You don't have a region and can't use something with an RCC-5 relation unless you have said what points (individual organisms) you are talking about.

In my mind, the Animalia refers to a region of all taxa included in Animalia as claimed by ITIS.

So,

Abrocoma bennetti ! Animalia 

can be expanded to:

Abrocoma bennetti ! { ..., Homo sapiens, ..., Abrocoma bennettii, ... }  

with this, wouldn't you be able to say: Abrocoma bennettii < { ..., Homo sapiens, ..., Abrocoma bennettii, ... } ?

where:

Animalia relates to ITIS:202423

Homo sapiens relates to ITIS:180092 , and

Abrocoma bennettii refers to ITIS:584787

In talking about whether names are in databases, RCC-5 is simply the wrong logic.
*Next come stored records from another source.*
theorem Link.present_extends {now : Time} {q : Nat} {r : LinkReq} {l m : Link}
    (h : Link.present now q r l = .next m) : l.Extends m := by
  unfold Link.present at h
  split at h
  · rename_i hidle
    obtain ⟨u, hu, hm⟩ := andThen_eq_next.1 h
    exact (Link.accept_frame hidle.1 hu).extends.trans (Link.run_extends hm)
  · cases h; exact .refl l

theorem Link.arrive_extends {now : Time} {q : Nat} {bytes : List Byte} {l m : Link}
    (h : Link.arrive now q bytes l = .next m) : l.Extends m :=
  Link.run_extends (l := { l with serRx := l.serRx ++ bytes }) h

/-- Bytes that arrive while no operation is in progress stay in ser_rx (R33). -/
theorem Link.arrive_idle {l : Link} (h : l.ctl = .idle) (now : Time) (q : Nat) (bytes : List Byte) :
    Link.arrive now q bytes l = .next { l with serRx := l.serRx ++ bytes } :=
  Link.run_stop (l := { l with serRx := l.serRx ++ bytes }) (.inl h) q

theorem LinkChange.serTx_prefix {now : Time} {l m : Link} (h : LinkChange now l m) : l.serTx <+: m.serTx := by
  cases h with
  | micro h => exact (Link.micro_frame h).extends.2
  | accept r hc h => exact (Link.accept_frame hc h).extends.2
  | enqueue | arrive | setTimeout => exact List.prefix_rfl

theorem arbAccept_link {c : Client} {r : ArbReq} {s t : State} (h : arbAccept c r s = .next t) : t.link = s.link := by
  obtain ⟨⟨hl, _⟩, _⟩ := arbAccept_frame h
  exact hl

/-- A micro-step at an ARB port leaves the link engine alone, whether it accepts a request or goes on with one. -/
theorem arbMicro_link {c : Client} {s t : State} (h : arbMicro c s = .next t) : t.link = s.link := by
  by_cases hp : s.arb.port.get c = .idle
  · unfold arbMicro at h
    rw [hp] at h
    dsimp only at h
    split at h
    · cases h; rfl
    · split at h
      · exact (arbAccept_link h).trans rfl
      · cases h; rfl
  · obtain ⟨⟨hl, _⟩, _⟩ := arbMicro_frame hp h
    exact hl

theorem flashMicro_link {s t : State} (h : flashMicro s = .next t) : t.link = s.link :=
  flashMicro_keeps (P := fun u => u.link = s.link) (fun _ _ hu => hu) (fun _ _ _ hu ha => (arbAccept_link ha).trans hu)
    (fun _ _ hu hm => (arbMicro_link hm).trans hu) rfl h

/-- What every change of the link engine's registers keeps of them, everything that can happen to the state keeps. -/
theorem Kept.of_link {Q : Link → Prop} (h : ∀ now l m, Q l → LinkChange now l m → Q m) : Kept (fun s => Q s.link) where
  accept _ _ _ _ hs _ ha := (arbAccept_link ha).symm ▸ hs
  port _ _ _ hs hm := (arbMicro_link hm).symm ▸ hs
  portWait _ _ hs := hs
  link _ _ hs hc := h _ _ _ hs hc
  flash _ _ hs hm := (flashMicro_link hm).symm ▸ hs
  flashAccept _ _ _ hs _ _ := hs
  flashWait _ _ hs := hs
  time _ _ hs := hs
  env _ _ hs := hs
  chip _ hs := hs
  grant _ _ hs := hs

/-- Settles O43: that ser_tx begins with the old one is a property of the link engine that every one of its changes keeps, so
every step but a reset keeps it. -/
theorem serTxAppendOnly : Obligations.SerTxAppendOnly := by
  unfold Obligations.SerTxAppendOnly
  intro s t hin h
  have kept : Kept (fun u => s.link.serTx <+: u.link.serTx) :=
    Kept.of_link (Q := fun l => s.link.serTx <+: l.serTx) (fun _ _ _ hl hc => hl.trans hc.serTx_prefix)
  obtain ⟨sent, hs⟩ := kept.stepNoReset List.prefix_rfl (fun hr => absurd hr hin) h
  exact ⟨sent, hs.symm⟩

/-! ### The frame of the link operations -/

/-- An operation of the LINK port or a request frame is its request presented at that port, or its operands are outside
their domain. -/
theorem exec_linkRequest {i : Instr} {r : LinkReq} (h : linkRequest i = some r) (s : State) :
    exec i s = presentLink r s ∨ exec i s = .refused .illFormed := by
  cases i <;> cases h
  case reqI2cWrite => simp only [exec, execReqI2cWrite]; split; exacts [.inl rfl, .inr rfl]
  case reqI2cRead => simp only [exec, execReqI2cRead]; split; exacts [.inl rfl, .inr rfl]
  case reqSpiTransfer => simp only [exec, execReqSpiTransfer]; split; exacts [.inl rfl, .inr rfl]
  all_goals exact .inl rfl

/-- The operations on the link engine's side are its requests and the response frame. -/
theorem linkRequest_or_response {i : Instr} (h : i.space = .link ∨ i.space = .req ∨ i.space = .rsp) :
    (∃ r, linkRequest i = some r) ∨ ∃ p, i = .response p := by
  cases i
  case response p => exact .inr ⟨p, rfl⟩
  case acquire | release | beginTransaction | endTransaction | busXfer | waitForReady | write | read | isBusy |
    eraseSector | identify | wakeUp | powerDown | eraseChip | busWriteEnable | busReadStatus1 | busReadData |
    busPageProgram | busSectorErase4K | busChipErase | busJedecId | busPowerDown | busReleasePowerDown =>
    simp [Instr.space] at h
  all_goals exact .inl ⟨_, rfl⟩

/-- Only INIT has the selector 0x00 at the LINK port (R104). -/
theorem linkRequest_op_ne {i : Instr} {r : LinkReq} (h : linkRequest i = some r) (hi : i ≠ .init) : r.op ≠ 0x00#8 := by
  cases i <;> cases h
  case init => exact absurd rfl hi
  all_goals simp [scalarRequest]

/-- Only INIT pauses (R211). -/
theorem Link.fail_ctl {now : Time} {op : LinkOp} {st : BitVec 3} {l : Link} (h : op ≠ .init) :
    (l.fail now op st).ctl = .idle := by
  cases op
  case init => exact absurd rfl h
  all_goals rfl

theorem Link.chunkDone_ctl (op : LinkOp) (out data : List Byte) (l : Link) :
    (l.chunkDone op out data).ctl = .start ∨ (l.chunkDone op out data).ctl = .idle := by
  unfold Link.chunkDone
  dsimp only
  split
  · exact .inl rfl
  · exact .inr rfl

theorem Link.onOk_ctl {now : Time} {op : LinkOp} {l : Link} (h : op ≠ .init) :
    (l.onOk now op).ctl = .start ∨ (l.onOk now op).ctl = .idle := by
  cases op <;> dsimp only [Link.onOk]
  case init => exact absurd rfl h
  case i2cRead | spiTransfer => exact Link.chunkDone_ctl _ _ _ _
  case i2cWrite =>
    split
    · exact Link.chunkDone_ctl _ _ _ _
    · exact .inr (Link.fail_ctl h)
  case ping =>
    split
    · exact .inr rfl
    · exact .inr (Link.fail_ctl h)
  all_goals exact .inr rfl

/-- A micro-step of an operation other than INIT leads to no pause. -/
theorem Link.micro_no_pause {now : Time} {l m : Link} (h : l.micro now = .next m) (hc : l.ctl ≠ .idle)
    (hop : l.lkOp ≠ 0x00#8) (hp : ∀ t, l.ctl ≠ .pause t) (t : Time) : m.ctl ≠ .pause t := by
  have notInit : ∀ op, linkOpOf l.lkOp = some op → op ≠ .init := by
    rintro op ho rfl
    exact hop (linkOpOf_init ho)
  cases Link.micro_step h with
  | rest hi | accept _ _ hi => exact absurd hi hc
  | pauseOn since hs | pauseOver since hs => exact absurd hs (hp since)
  | send => simp [Link.send]
  | sent he => simp [he]
  | receive he => rw [(Link.receive_kept l now).2, he]; simp
  | ok op _ ho => rcases Link.onOk_ctl (now := now) (l := l) (notInit op ho) with e | e <;> simp [e]
  | fail op st _ ho => simp [Link.fail_ctl (notInit op ho)]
Say what you mean, instead.

I am desperately trying to say what I mean, and I consider the statements above as relations between taxa as defined in some space constructed by our Plazi/ITIS colleagues and their contributors.

I fear I might have a fundamental different (incorrect even?) perspective of what ITIS is.

Curious to hear your thoughts and specific counter examples if you care to share. If you don't think this is going anywhere or is taking too much of your attention/energy, please do share, I'll have to find some other way to relate taxonomic spaces.

jar398 commented 1 year ago

You have not told me how to answer the question of whether a specific beetle (e.g. on crawling on my desk) is in the ITIS region. To repeat what I said before, if Abrocoma (the region) is in ITIS (whatever region you intende by that), then every organism in that genus is in ITIS, even if its species is not listed in ITIS. Membership in a taxon has to be determined by circumscription, not by looking at ITIS or any other aggregator. Animalia is in ITIS. That would mean that every individual in the Animalia taxon (given by... circumscription or characters) is in the ITIS region. Therefore Abrocoma bennettii is in ITIS. This just doesn't agree with the way you are using it.

I'm not asking what ITIS is (although it is very clearly not a taxon, taxon concept, name, region, etc.). I'm saying that if you want to say something coherent, you have to provide a definition for determining membership of an individual organism in the taxon / region that you are associating with ITIS. (The association is by metonymy, which I already told you I don't like - a database is not a taxon and is not a region, and what you propose is confusing to human readers, and confusing to formal reasoners). And even if you did have such a method, which you have not given, it would still be a bad idea.

The RCC-5 space used in taxonomy is the space of organisms, not the space of database records or names or taxon concepts or anything else human-made. You are clearly trying to recycle these relationships for a very different purpose (taxon concepts in sets of taxon concepts? or something like that) and it just looks gratuitous to me.

Why are you so insistent on trying to reuse RCC5 for this purpose, for which it was clearly not intended? Instead of using relationships intended to make scientific statements, which you are not doing, why not just write that you are talking about membership of a name in a database, or whatever it is you're actually doing?

jar398 commented 1 year ago

Another way to say it: using RCC-5 for anything other than the specimen/organism memberships of taxon concepts would be destructive to the cause of getting people to use it in its main use case of biologically comparing taxon concepts. ITIS is not a taxon concept, and you seem to be talking about regions populated with things that are not bona fide biological entities. Your own definition doesn't work, for the reason I've given above twice. If we stick to the original use case we'll have a better shot at making the original use case succeed in the community. Anything else is sabotage.

jhpoelen commented 1 year ago

@jar398 thanks for the animated comments.

I'll have to sit on this a little bit.